> Stored entries:

-- ==== Sys2Proof/Machine/Power.lean ====
section
/-!
DEFINITION. Power, clocks and reset (spec/17_power_clocks_reset.md): the power domains (R603 to R611), the supplies (R599 to
R601), the root PLL (R612, R619) and the reset sources (R616 to R620).
-/
namespace Sys2Proof.Machine

/-! ### The domains (R603, R608) -/

/-- The domains that domain `d` requires, besides AON (R603). -/
def prereqs (d : Nat) : List Nat :=
  if d = 4 ∨ d = 28 then [36]
  else if 5 ≤ d ∧ d ≤ 12 then [4]
  else if 13 ≤ d ∧ d ≤ 18 then [32]
  else if 19 ≤ d ∧ d ≤ 26 then [27, 28]
  else if d = 27 ∨ d = 31 then [4]
  else if d = 29 ∨ d = 30 then [28, 4]
  else if d = 32 ∨ d = 34 ∨ d = 35 then [31]
  else if d = 33 then [32]
  else []

/-- The domains. -/
def allDomains : List Nat := (List.range 36).map (· + 1)

/-- The domains that depend on domain `d` directly, and those that depend on it at all (R608, R609). -/
def directDependents (d : Nat) : List Nat := allDomains.filter fun e => (prereqs e).contains d
def dependents (d : Nat) : List Nat :=
  let step := fun (xs : List Nat) => (xs ++ xs.flatMap directDependents).eraseDups
  sortNat (step (step (step (step (step (directDependents d))))))

/-- Whether requester `r` may switch domain `d` (R603): domain 1 is never switched. -/
def maySwitch (s : State) (r : Req) (d : Nat) : Bool :=
  if d = 2 ∨ d = 3 then r == .BOOT
  else if d = 4 ∨ d = 36 then ordersOk s r
  else 2 ≤ d && d ≤ 36 && (r == .HOST || r == .JTAG || ordersOk s r)

/-- `DOM_STS.QUEUED` (R605). -/
def domQueued (s : State) (d : Nat) : Bool := s.rbit (Reg.GLB.DOM_STS d) 4

/-- Domains whose ramp runs (R605). -/
def ramping (s : State) : Nat := (allDomains.filter fun d => s.domState d == 2 && !domQueued s d).length

/-- Set `STATE` and `QUEUED` of domain `d`; `ON_US` keeps the last switch-on. -/
def setDom (d st : Nat) (queued : Bool) (s : State) : State :=
  s.setReg (Reg.GLB.DOM_STS d) (s.rfld (Reg.GLB.DOM_STS d) 16 16 * 2 ^ 16 + ofB queued * 16 + st)

/-- The pages of domain `d`. -/
def domPages (d : Nat) : List Nat := allPages.filter fun p => pageDomain p == d

/-! ### Switching off (R607) -/

/-- Whether page `p` has a captured counter that has not passed into the new epoch (R579). -/
def untouched (s : State) (p : Nat) : Bool :=
  (List.range 8).any (fun i => s.reg (bank 33 (Reg.PERF_CNT p i)) == 0) ||
    (List.range 2048).any fun i =>
      isCounter (p * 0x10000 + 0x8000 + 8 * i) && s.reg (bank 33 (p * 0x10000 + 0x8000 + 8 * i)) == 0

/-- A page of domain `d` loses the old-epoch values of its untouched counters (R579). -/
def markPartial (d : Nat) (s : State) : State :=
  if s.hb .snapOpen && d != 2 && (domPages d).any (untouched s) then raise snapPage 5 (s.setRbit Reg.SNAP.STS 31 true) else s

/-- The domain of watchdog unit `u` (R594). -/
def unitDomain (u : Nat) : Nat := if u < 8 then 19 + u else if u < 12 then 29 else if u < 16 then 30 else 32

/-- Hidden numbers that domain `d` loses besides the working state of its pages. -/
def lostHid (d k : Nat) : Bool :=
  let all := fun hs => hidAny hs k
  (all [.parityBad 0 0] && pageDomain (hidMid k / 256) == d) || (all [.stuck 0] && unitDomain (hidLast k) == d) ||
    (19 ≤ d && d ≤ 26 && all [.emptyBank 0 0] && hidMid k == d - 19) ||
    (d == 28 && all [.polTc 0, .polTe 0, .polLast 0]) ||
    (d == 33 && all [.shpC 0, .shpP 0, .shpAt 0, .fretDue 0, .fretAt 0]) ||
    (d == 4 && all [.pfeNext 0]) ||
    ((d == 2 || d == 27) && all [.eng 0, .engVer 0, .engSvn 0, .engKey 0, .loadDue 0] && procDomain (hidLast k) == d) ||
    (all [.serdes 0] && hidLast k == d) ||
    (d == 2 && all [.coreIdle 0] && hidLast k != 0)
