-- ==== Sys2Proof/Safety.lean ====
section
/-!
DEFINITION. What counts as a sane state, which areas of the state a command may change, and what every command keeps: the
terms the statements use.
-/
namespace Sys2Proof.Machine

/-- A sane state: every sparse map in its canonical form, no interrupt stack above its 16 entries (R474), the notification
FIFO within its 16,384 entries (R258). -/
structure Sane (s : State) : Prop where
  regs : Smap.Canonical regDefault s.regs
  tabs : Smap.Canonical tabDefault s.tabs
  mem : Memory.wf s.mem
  hid : Smap.Canonical (fun _ => (0 : Int)) s.hid
  bufs : Smap.Canonical (fun _ => (0 : Nat)) s.bufs
  intStacks : ∀ t, (stackOf s t).length ≤ 16
  notify : s.notify.length ≤ 16384

/-- The areas of the state beside registers, tables, hidden numbers and outputs. -/
inductive Area where
  /-- Frames, buffers, page writes, page reads and inject frames (chapters 3, 8, 9, 13). -/
  | frames
  /-- Credit flows and messages, cells on the local path, in the transmit buffers and in the resequencer (chapters 9 and 10). -/
  | fabric
  /-- The byte memories: flash, Pegbox, SRAMs, image cache, engine memories, deep store and cell store. -/
  | memory
  /-- The time base, the trackers, the follower and the root-PLL cycle count (chapter 2). -/
  | time
  /-- The learn queues, the notification FIFO and its reports (chapter 6). -/
  | learn
  /-- The interrupt stacks (R474). -/
  | intStacks
  /-- Deep-store operations waiting and in flight, and the activate counts (chapter 11). -/
  | dram
  /-- The store agent, flash operations, Eloatal, DOE and SPDM, ramp requests, frame hunts and waiting LPM commands (chapters 4, 6, 14, 17). -/
  | agents
  deriving DecidableEq, Repr

/-- The area is the same in both states. -/
def Area.same (z s : State) : Area → Prop
  | .frames => s.frames = z.frames ∧ s.bufs = z.bufs ∧ s.injects = z.injects ∧ s.pageWrites = z.pageWrites ∧
    s.pageReads = z.pageReads
  | .fabric => s.flows = z.flows ∧ s.credQ = z.credQ ∧ s.localPath = z.localPath ∧ s.txLinks = z.txLinks ∧ s.held = z.held
  | .memory => s.mem = z.mem
  | .time => s.tb = z.tb ∧ s.trkA = z.trkA ∧ s.trkB = z.trkB ∧ s.fol = z.fol ∧ s.root = z.root
  | .learn => s.learnQ = z.learnQ ∧ s.notify = z.notify ∧ s.reports = z.reports
  | .intStacks => s.intStacks = z.intStacks
  | .dram => s.dramWait = z.dramWait ∧ s.dramOps = z.dramOps ∧ s.rhRows = z.rhRows ∧ s.rhCands = z.rhCands
  | .agents => s.pegJobs = z.pegJobs ∧ s.lpmQ = z.lpmQ ∧ s.flashQ = z.flashQ ∧ s.eloLast = z.eloLast ∧
    s.doeQ = z.doeQ ∧ s.spdm = z.spdm ∧ s.domQ = z.domQ ∧ s.cands = z.cands

/-- From `z` to `s` the device stays sane, its queue stays as it is, what has left it stays out (outputs are only added behind
those already made), and every area for which `K` holds stays as it is. -/
structure Kept (K : Area → Prop) (z s : State) : Prop where
  sane : Sane z → Sane s
  pending : s.pending = z.pending
  out : z.out <+: s.out
  area : ∀ p, K p → p.same z s

/-- The areas of the state that a command may change. A register write and the requests that carry one may reach every
effect that a register has; a reset or a loss of power may change every area. -/
def cmdAreas : Instr → List Area
  | .registerWrite .. | .bar0Request .. | .bar2Request .. | .perstAssert | .eloatalReset .. | .supplyDroop ..
  | .vauxPowerOn | .vauxLoss | .vinLoss | .vinRestart | .domainSwitchOn .. | .domainSwitchOff ..
  | .serdesPllLockTimeout .. | .pllLossReset | .sysRstAssert | .sysRstRelease .. | .devReset .. => [.frames, .fabric, .memory, .time, .learn, .intStacks, .dram, .agents]
  | .softReset .. => [.frames, .fabric, .learn, .intStacks, .dram, .agents]
  | .tblRead .. | .tblWrite .. | .tblCmdComplete .. => [.frames, .fabric, .memory, .learn, .dram, .agents]
  | .blockDisable .. | .spillPageWrite .. => [.frames, .fabric, .dram]
  | .ageSweepPass | .dataCellTx .. | .syncHoldExpire .. | .reseqTimeout .. | .pfeEmission .. | .pfeMissed ..
  | .windowPeriodBoundary .. => [.frames, .fabric, .time]
  | .flr | .pcieLinkDown .. => [.frames, .intStacks, .agents]
  | .domainOn .. => [.frames, .learn, .agents]
  | .patrolRead .. | .fsVisit .. => [.frames, .time, .dram]
  | .bootStart .. | .engReloadDone => [.memory, .time, .agents]
  | .dramOperation .. => [.memory, .time, .dram]
  | .statusRepeat .. | .creditCellTx .. | .creditFlowTimeout .. | .creditPacerGrant .. | .fabricUpHoldExpire ..
  | .linkDegWindow .. | .kaLoss .. | .keepaliveTx .. | .reachCellTx .. | .reachSegmentTimeout .. => [.fabric, .time]
  | .mapApplied .. => [.frames, .agents]
  | .returnPrefetch .. | .dramOpComplete .. | .fullRetrainDone .. | .fold .. | .fsRead .. | .fsClear .. => [.frames, .dram]
  | .frameTailRx .. | .admission .. | .bufferGrant | .tailCellArrival .. | .pageWriteDone .. | .pageReturned ..
  | .voqFrameStart .. | .dataCellRx .. | .schedSelection .. | .alloc .. | .free .. | .query ..
  | .creditCellRx .. | .keepaliveRx .. | .reachCellRx .. | .injectRead .. | .injectOffer .. => [.frames, .fabric]
  | .pipelineEntry .. => [.frames, .learn]
  | .flowControlTx .. | .fcRefresh .. | .frameTx .. | .txAbort .. | .upHoldExpire .. | .puntAgeDrop ..
  | .completionTimeout .. | .timedFrameStart .. | .launchDeadline .. => [.frames, .time]
  | .processorLoad .. | .engReload .. | .runSlotWrite .. | .slotInfo .. | .erase .. | .eraseDone ..
  | .eloatalWrite .. | .eloatalRead .. | .setBoot .. | .storeDone .. | .runSlotCheckDone => [.memory, .agents]
  | .syncComplete .. => [.memory, .time]
  | .spdmRequest .. | .hello .. | .lifetimeStore .. | .domainRestart .. => [.time, .agents]
  | .rhWindowClear .. => [.time, .dram]
  | .coreFault .. => [.time, .intStacks]
  | .flexoLock .. | .flexoLockLoss .. | .fasSighting .. | .candidateCheck .. | .otnFrameRx .. | .routeAdd ..
  | .routeDel .. | .routeMod .. | .routeGet .. | .routeMatch .. | .reload .. | .coreAutoReload ..
  | .svnCommit .. | .store .. | .vinInRange | .rampStart | .bar4Request .. => [.agents]
  | .blockEnable .. | .fabricLinkEnable .. | .linkDrainWrite .. | .fabricSignalDetect .. | .codewordLock ..
  | .codewordLockLoss .. | .fabricSignalLoss .. | .controlWordRx .. | .kaIvlWrite .. => [.fabric]
  | .startOfFrameRx .. | .headerCellHandoff .. | .macCtlFrameRx .. | .bufferFree .. | .egressPipeline ..
  | .recircEntry .. | .macCfgWrite .. | .loopbackWrite .. | .signalDetect .. | .alignmentLock ..
  | .deskewMeasured .. | .alignmentLoss .. | .signalLoss .. | .faultSetsAbsent .. | .ageLimitWrite ..
  | .dsReady | .puntWrite .. | .readCompletion .. | .injectWriteback .. | .bmeClear | .bmeSet | .ringEnable ..
  | .release .. | .launchStageEntry .. | .interruptDisableWrite .. => [.frames]
  | .readLowHalf .. | .readClear .. | .takeover | .claim .. | .eoi .. | .setpri .. => [.intStacks]
  | .insert .. | .delete .. | .lookup .. | .learnUpdate .. | .ageScanVisit .. | .notifyPop .. | .tableScrub .. => [.learn]
  | .trainStepDone .. | .mirrorStore .. => [.memory]
  | .laneErrWindow | .pauseExpire .. | .ctxIdleExpire .. | .seqQuietEnd | .rclkResume .. | .fecWindow ..
  | .defectPersistTimer .. | .degInterval .. | .clkLoss .. | .moveTick | .ageTick | .flipTimeReached
  | .settleExpire | .drainTimeout | .fretRelease .. | .coarseFretAdvance | .dramRefresh ..
  | .refreshRatePoll .. | .zqCalibration .. | .dqsOscMeasure .. | .dimmTempRead .. | .holdoffExpire ..
  | .perfWrap .. | .bwWindowEnd .. | .snapCut | .pipeWdtSample .. | .stepCmd .. | .trkStepCmd .. | .slewDone
  | .refLoss .. | .followerRealign | .ppsLoss .. | .ppsOutEdge .. | .ppsPulseEnd .. | .todTxStart | .todLoss
  | .freqLoss => [.time]
  | .softResetDone .. | .blockLock .. | .droneEnable .. | .evtPendWrite .. | .evtMaskWrite ..
  | .profileSelect .. | .bridgeCrcFail .. | .laneSpared .. | .seqQuietWrite .. | .mapCommit ..
  | .faultSetsRx .. | .consequentActionBoundary .. | .txForceApply .. | .ohpCfgWrite .. | .ohpFrameBoundary ..
  | .recentre .. | .ohpClkReturn .. | .keyLoad .. | .walk .. | .rowMove .. | .tcamScrubRow ..
  | .sliceCfgWrite .. | .seedWrite .. | .lpmNodeRepair .. | .flipCmd .. | .flipArm .. | .flipDisarm ..
  | .flipApply | .inFlightZero | .sweepConversion .. | .sweepComplete | .drainForce .. | .hpCountWrite ..
  | .farListScan | .popCfgWrite .. | .bmapWrite .. | .bringupStart .. | .retrainNow .. | .coreLoadDone ..
  | .wdtKick .. | .handover .. | .doorbell .. | .pendWrite .. | .intcMaskWrite .. | .coreIdleEnter ..
  | .winCommit .. | .pTailWrite .. | .iTailWrite .. | .msixHoldEnd .. | .flrDone | .keyRevoke ..
  | .bwSeqRead .. | .bwCfgWrite .. | .fsCfgWrite .. | .snapArm .. | .snapDisarm .. | .snapNow ..
  | .snapMoverCopy .. | .snapDone | .fsDone | .openClear .. | .pllUnlock | .tjOutOfRange .. | .rootPllLock
  | .rateTbLoWrite .. | .rateTbHiWrite .. | .tbFracRead .. | .tbCtlWrite .. | .stepRearm .. | .ppsInEdge ..
  | .ppsRearm .. | .todRxMessage .. | .freqEdge .. | .windowCommit .. | .pcieLinkUp .. | .perstRelease => []

/-- The registers that events, counts, errors and fault records change: the pending and error registers and the counters of a
header, the counters of a page, the pending bits of the INTC, the FAULT page, and the copies kept beside registers. -/
abbrev Noisy (a : Nat) : Prop :=
  2 ^ 32 ≤ a ∨ a % 0x10000 = 0x20 ∨ (0x40 ≤ a % 0x10000 ∧ a % 0x10000 < 0x4C) ∨
    (0x80 ≤ a % 0x10000 ∧ a % 0x10000 < 0xA0) ∨ 0x8000 ≤ a % 0x10000 ∨ (0x70400 ≤ a ∧ a < 0x80000) ∨
    (0x20800 ≤ a ∧ a < 0x20A00)

/-! ### Accesses and events -/

/-- Requester `r`'s access to the register at address `a` meets nothing that turns it away: no reset holds the device (R617),
a control core is neither halted nor stopped by the fence (R463, R465), the page is assigned (R37), on (R38) and in no soft reset (R43), and a register lies at the
address (R37). -/
abbrev Admits (s : State) (r : Req) (a : Nat) : Prop :=
  s.h .rstHold = 0 ∧ (standbyCore s r = false ∨ (haltedCore s r = false ∧ fenceExempt r a = true)) ∧ (pageOf (a / 0x10000)).isSome = true ∧
    s.pageOn (a / 0x10000) = true ∧ s.rbit (Reg.BLK_CTL (a / 0x10000)) 1 = false ∧ occupied a = true

/-- An Eloatal request of type `typ` with a payload of `len` bytes that executes: the service runs, the request is for it, is well
formed, comes from the locked peer, and neither waits in the queue of flash operations nor repeats the last SEQ (R548). -/
abbrev EloServed (s : State) (h : EloHdr) (typ len : Nat) : Prop :=
  eloRuns s = true ∧ eloFor h typ = true ∧ eloMalformed h len = false ∧ s.h .eloPeer ≠ 0 ∧ eloMac s = h.mac.toNat ∧
    eloOpen s h.seq = false ∧ s.h .eloSeq ≠ (h.seq.toNat + 1 : Nat)

/-- Requester `r` may start a table command on page `p`: its write of `TBL_CMD` is admitted, and its bank is not busy (R54). -/
abbrev TableReady (s : State) (r : Req) (p : Nat) : Prop :=
  Admits s r (Reg.TBL_CMD p) ∧ s.rbit (winBank r (Reg.TBL_STS p)) 31 = false

/-- `TBL_SEL` and `TBL_IDX` of requester `r` on page `p`. -/
abbrev selOf (s : State) (r : Req) (p : Nat) : Nat := s.reg (winBank r (Reg.TBL_SEL p))
abbrev idxOf (s : State) (r : Req) (p : Nat) : Nat := s.reg (winBank r (Reg.TBL_IDX p))

/-- A table command of requester `r` on page `p` has executed: the data that it returns stands in `TBL_DATA`, and the bank reads
BUSY until the command completes with `code`, 0 for none (R54). -/
def tableEnd (r : Req) (p code : Nat) (d : Option Nat) (s : State) : State :=
  let s := match d with
    | some e => setWinData r p e s
    | none => s
  (s.setReg (winBank r (Reg.TBL_STS p)) (setBit (s.reg (winBank r (Reg.TBL_STS p))) 31 true)).setH (.tblOp p (reqNo r))
    (1 + 256 * code : Nat)

/-- What a write of `v` to register `f` at address `a` does where the register has a rule of its own; none for one that its
access code alone governs (R18). -/
abbrev ownRule (r : Req) (f : RegRef) (a v : Nat) (s : State) : Option State :=
  if a % 0x10000 < 0x400 then headerWrite r f.page (a % 0x10000) v s else blockWrite r f a v s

> Work instructions: The answer must be the line containing "abbrev selOf (s" and every line after it to the end of the data, each set down exactly.

> Solution below:
abbrev selOf (s : State) (r : Req) (p : Nat) : Nat := s.reg (winBank r (Reg.TBL_SEL p))
abbrev idxOf (s : State) (r : Req) (p : Nat) : Nat := s.reg (winBank r (Reg.TBL_IDX p))

/-- A table command of requester `r` on page `p` has executed: the data that it returns stands in `TBL_DATA`, and the bank reads
BUSY until the command completes with `code`, 0 for none (R54). -/
def tableEnd (r : Req) (p code : Nat) (d : Option Nat) (s : State) : State :=
  let s := match d with
    | some e => setWinData r p e s
    | none => s
  (s.setReg (winBank r (Reg.TBL_STS p)) (setBit (s.reg (winBank r (Reg.TBL_STS p))) 31 true)).setH (.tblOp p (reqNo r))
    (1 + 256 * code : Nat)

/-- What a write of `v` to register `f` at address `a` does where the register has a rule of its own; none for one that its
access code alone governs (R18). -/
abbrev ownRule (r : Req) (f : RegRef) (a v : Nat) (s : State) : Option State :=
  if a % 0x10000 < 0x400 then headerWrite r f.page (a % 0x10000) v s else blockWrite r f a v s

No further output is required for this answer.